Directions for this task — In the entries below, find the lines that include "toList" and give their number as the whole reply.

Data for analysis —
◇ ◇ ◇ ◇ ◇ ◇ ◇
-- ==== Sys2Proof/Certificates/Slice0/Obligations.lean ====
section
/-! DEFINITION. The statements about the model, one `Prop` each, for the provers. The rules and sections they come from
stand in OBLIGATIONS.json. -/

open Sys2Proof Sys2Proof.Machine Sys2Proof.Safety

/-! ### The machine -/

/-- The queue of waiting commands is first in, first out, and on an empty queue the part idles. The queue is the model's
own (log entry 1). -/
def Obligations.StepTakesTheFrontCommand : Prop :=
  (∀ (c : Instr) (rest : List Instr) (s : State),
      step { s with pending := c :: rest } = exec c { s with pending := rest })
    ∧ ∀ s : State, s.pending = [] → step s = .next s

/-- No command stops the part, and none touches the queue of waiting commands (log entry 1). -/
def Obligations.EveryCommandGoesOnAndKeepsTheQueue : Prop :=
  ∀ (c : Instr) (s : State), ∃ t : State, exec c s = .next t ∧ t.pending = s.pending

/-- The power-on values of chapters 1 to 10 (R23, R25, R58, R76, R79, R80, R119, R136, R143, R147, R178, R193). No cycle mark is on its way to a
block, which is the model's inference (log entry 7). -/
def Obligations.ResetHoldsThePowerOnValues : Prop :=
  (∀ i : Fin 32, State.reset.context i = Context.free)
    ∧ (Context.free.state = .free ∧ Context.free.key = none ∧ Context.free.held = false ∧ Context.free.variant = 0
      ∧ Context.free.mode = .auto ∧ Context.free.missPolicy = .drop ∧ Context.free.stalePolicy = .discard
      ∧ Context.free.descriptor = none ∧ Context.free.epoch = 0 ∧ Context.free.lifetime = 8
      ∧ Context.free.remaining = 0 ∧ Context.free.silenceLimit = 0 ∧ Context.free.silenceCount = 0
      ∧ Context.free.silentReported = false ∧ Context.free.activeProfile = none ∧ Context.free.newProfile = false
      ∧ Context.free.tracker = .resync ∧ Context.free.outputSeq = 0 ∧ Context.free.quota = 0
      ∧ Context.free.budget = 0 ∧ Context.free.reportMask = 4095 ∧ Context.free.latch = []
      ∧ Context.free.counters.toList = List.replicate 11 0)
    ∧ (State.reset.resetHeld = false ∧ State.reset.fieldLink = { up := false, locking := false, midFrame := false }
      ∧ State.reset.controlLink = { up := false, locking := false, midFrame := false }
      ∧ State.reset.fieldTx = none ∧ State.reset.controlTx = none ∧ State.reset.downQueue = []
      ∧ State.reset.upQueue = [] ∧ State.reset.cycleSlot = none ∧ State.reset.measuresSincePass = 0
      ∧ State.reset.part.toList = List.replicate 24 0 ∧ State.reset.streamMap = []
      ∧ State.reset.lastCycle = none
      ∧ State.reset.marks = { silence := 0, lifetime := 0, budget := 0, commit := 0, capture := 0 })
    ∧ (State.reset.selectionMap = [] ∧ State.reset.profiles = [] ∧ State.reset.generation = 0
      ∧ State.reset.staging = [] ∧ State.reset.commitPending = false ∧ State.reset.measureQueue = []
      ∧ State.reset.commandQueue = [] ∧ State.reset.executing = false ∧ State.reset.recent = []
      ∧ State.reset.capture = none)
    ∧ State.reset.reports = [] ∧ State.reset.reservations = 0 ∧ State.reset.nextReportSeq = 0
    ∧ State.reset.path = .running ∧ State.reset.retryTimer = none ∧ State.reset.retryCount = 0
    ∧ State.reset.retryInterval = 20 ∧ State.reset.retryLimit = 4 ∧ State.reset.scan = .part
    ∧ State.reset.partLatch = [(PartKind.restarted.code, { count := 1, detail := [1] })]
◇ ◇ ◇ ◇ ◇ ◇ ◇
Task answer — 2